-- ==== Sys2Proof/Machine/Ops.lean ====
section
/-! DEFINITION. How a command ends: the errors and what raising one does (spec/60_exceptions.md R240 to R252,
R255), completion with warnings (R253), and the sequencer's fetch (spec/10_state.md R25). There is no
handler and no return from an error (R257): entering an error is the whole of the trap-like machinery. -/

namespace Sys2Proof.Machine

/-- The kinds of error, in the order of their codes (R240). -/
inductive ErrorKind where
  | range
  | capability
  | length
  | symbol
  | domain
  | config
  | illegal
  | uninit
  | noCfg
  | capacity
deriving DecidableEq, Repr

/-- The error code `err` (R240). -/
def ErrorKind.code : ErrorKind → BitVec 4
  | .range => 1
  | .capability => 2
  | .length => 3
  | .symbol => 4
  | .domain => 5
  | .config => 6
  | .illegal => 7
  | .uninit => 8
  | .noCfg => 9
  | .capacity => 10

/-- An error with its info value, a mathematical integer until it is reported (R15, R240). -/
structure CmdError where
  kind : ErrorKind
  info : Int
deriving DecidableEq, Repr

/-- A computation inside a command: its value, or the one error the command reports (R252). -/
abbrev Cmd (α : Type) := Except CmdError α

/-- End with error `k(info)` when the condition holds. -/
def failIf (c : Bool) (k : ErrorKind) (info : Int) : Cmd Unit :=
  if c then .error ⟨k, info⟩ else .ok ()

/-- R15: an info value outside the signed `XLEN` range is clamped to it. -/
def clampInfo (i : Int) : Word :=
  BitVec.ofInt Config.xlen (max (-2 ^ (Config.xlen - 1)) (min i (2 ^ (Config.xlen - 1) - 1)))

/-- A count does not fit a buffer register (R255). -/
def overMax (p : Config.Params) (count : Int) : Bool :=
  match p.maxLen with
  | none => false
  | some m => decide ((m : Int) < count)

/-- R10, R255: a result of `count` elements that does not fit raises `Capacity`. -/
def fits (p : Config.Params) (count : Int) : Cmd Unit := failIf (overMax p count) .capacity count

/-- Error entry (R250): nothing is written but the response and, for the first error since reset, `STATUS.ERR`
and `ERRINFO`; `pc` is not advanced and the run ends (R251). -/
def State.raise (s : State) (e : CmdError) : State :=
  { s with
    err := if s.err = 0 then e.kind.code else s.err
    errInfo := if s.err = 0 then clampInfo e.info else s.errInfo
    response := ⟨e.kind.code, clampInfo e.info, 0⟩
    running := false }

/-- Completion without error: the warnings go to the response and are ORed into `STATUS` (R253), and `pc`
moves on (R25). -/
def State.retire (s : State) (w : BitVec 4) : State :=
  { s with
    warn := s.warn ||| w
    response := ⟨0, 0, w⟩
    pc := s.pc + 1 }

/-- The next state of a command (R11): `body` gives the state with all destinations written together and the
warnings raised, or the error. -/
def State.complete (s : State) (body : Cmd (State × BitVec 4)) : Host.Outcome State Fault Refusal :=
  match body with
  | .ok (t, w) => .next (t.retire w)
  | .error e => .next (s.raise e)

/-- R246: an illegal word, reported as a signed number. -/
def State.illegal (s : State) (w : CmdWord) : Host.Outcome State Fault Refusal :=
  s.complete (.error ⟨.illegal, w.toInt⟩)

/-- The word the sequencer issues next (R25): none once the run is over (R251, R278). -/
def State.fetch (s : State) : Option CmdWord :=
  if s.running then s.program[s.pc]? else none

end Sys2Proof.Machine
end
* * *
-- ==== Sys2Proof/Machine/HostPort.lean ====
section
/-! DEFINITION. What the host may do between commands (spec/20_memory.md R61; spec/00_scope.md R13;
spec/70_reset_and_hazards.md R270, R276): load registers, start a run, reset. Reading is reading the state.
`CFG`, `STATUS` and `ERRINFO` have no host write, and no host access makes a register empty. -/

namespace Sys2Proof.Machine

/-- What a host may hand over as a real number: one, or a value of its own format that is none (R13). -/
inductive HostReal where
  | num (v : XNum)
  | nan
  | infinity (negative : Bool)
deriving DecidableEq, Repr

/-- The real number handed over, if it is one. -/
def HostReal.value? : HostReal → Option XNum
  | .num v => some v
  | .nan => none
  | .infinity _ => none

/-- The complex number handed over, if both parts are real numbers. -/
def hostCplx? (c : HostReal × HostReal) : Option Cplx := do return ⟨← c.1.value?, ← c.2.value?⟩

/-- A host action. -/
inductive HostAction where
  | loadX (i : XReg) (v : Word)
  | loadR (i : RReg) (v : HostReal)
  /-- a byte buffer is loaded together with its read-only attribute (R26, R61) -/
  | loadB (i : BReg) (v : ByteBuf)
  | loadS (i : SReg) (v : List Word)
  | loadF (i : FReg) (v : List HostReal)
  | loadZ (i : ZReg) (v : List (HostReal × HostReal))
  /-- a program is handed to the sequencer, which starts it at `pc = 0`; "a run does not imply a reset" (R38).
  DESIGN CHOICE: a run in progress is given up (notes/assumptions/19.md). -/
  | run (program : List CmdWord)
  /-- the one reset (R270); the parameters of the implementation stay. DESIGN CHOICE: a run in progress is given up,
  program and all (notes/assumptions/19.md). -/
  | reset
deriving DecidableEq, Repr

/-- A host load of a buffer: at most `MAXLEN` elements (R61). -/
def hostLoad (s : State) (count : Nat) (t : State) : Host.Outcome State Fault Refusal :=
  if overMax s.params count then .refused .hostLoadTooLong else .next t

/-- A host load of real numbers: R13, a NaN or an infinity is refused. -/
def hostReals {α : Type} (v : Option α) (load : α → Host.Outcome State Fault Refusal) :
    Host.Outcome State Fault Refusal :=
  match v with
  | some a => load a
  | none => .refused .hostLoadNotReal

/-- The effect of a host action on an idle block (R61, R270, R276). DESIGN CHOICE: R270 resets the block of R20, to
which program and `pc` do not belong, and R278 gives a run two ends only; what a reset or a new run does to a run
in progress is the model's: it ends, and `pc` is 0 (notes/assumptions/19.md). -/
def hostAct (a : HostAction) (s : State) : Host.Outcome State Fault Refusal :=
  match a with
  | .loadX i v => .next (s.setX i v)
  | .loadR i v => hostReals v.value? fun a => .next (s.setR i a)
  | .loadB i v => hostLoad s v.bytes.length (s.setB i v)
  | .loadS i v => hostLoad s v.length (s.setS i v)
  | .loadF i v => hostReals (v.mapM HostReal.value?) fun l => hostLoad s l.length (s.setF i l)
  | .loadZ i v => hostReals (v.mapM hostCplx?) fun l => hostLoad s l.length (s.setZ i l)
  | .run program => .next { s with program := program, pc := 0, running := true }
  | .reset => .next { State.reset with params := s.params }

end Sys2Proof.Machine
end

- WHAT YOU HAVE TO DO: One stretch of the lines above is wanted, from the line that contains "-- ==== Sys2Proof/Machine/Ops.lean" through the line that contains "def clampInfo (i". Output it exactly.

- RESULT:
-- ==== Sys2Proof/Machine/Ops.lean ====
section
/-! DEFINITION. How a command ends: the errors and what raising one does (spec/60_exceptions.md R240 to R252,
R255), completion with warnings (R253), and the sequencer's fetch (spec/10_state.md R25). There is no
handler and no return from an error (R257): entering an error is the whole of the trap-like machinery. -/

namespace Sys2Proof.Machine

/-- The kinds of error, in the order of their codes (R240). -/
inductive ErrorKind where
  | range
  | capability
  | length
  | symbol
  | domain
  | config
  | illegal
  | uninit
  | noCfg
  | capacity
deriving DecidableEq, Repr

/-- The error code `err` (R240). -/
def ErrorKind.code : ErrorKind → BitVec 4
  | .range => 1
  | .capability => 2
  | .length => 3
  | .symbol => 4
  | .domain => 5
  | .config => 6
  | .illegal => 7
  | .uninit => 8
  | .noCfg => 9
  | .capacity => 10

/-- An error with its info value, a mathematical integer until it is reported (R15, R240). -/
structure CmdError where
  kind : ErrorKind
  info : Int
deriving DecidableEq, Repr

/-- A computation inside a command: its value, or the one error the command reports (R252). -/
abbrev Cmd (α : Type) := Except CmdError α

/-- End with error `k(info)` when the condition holds. -/
def failIf (c : Bool) (k : ErrorKind) (info : Int) : Cmd Unit :=
  if c then .error ⟨k, info⟩ else .ok ()

/-- R15: an info value outside the signed `XLEN` range is clamped to it. -/
def clampInfo (i : Int) : Word :=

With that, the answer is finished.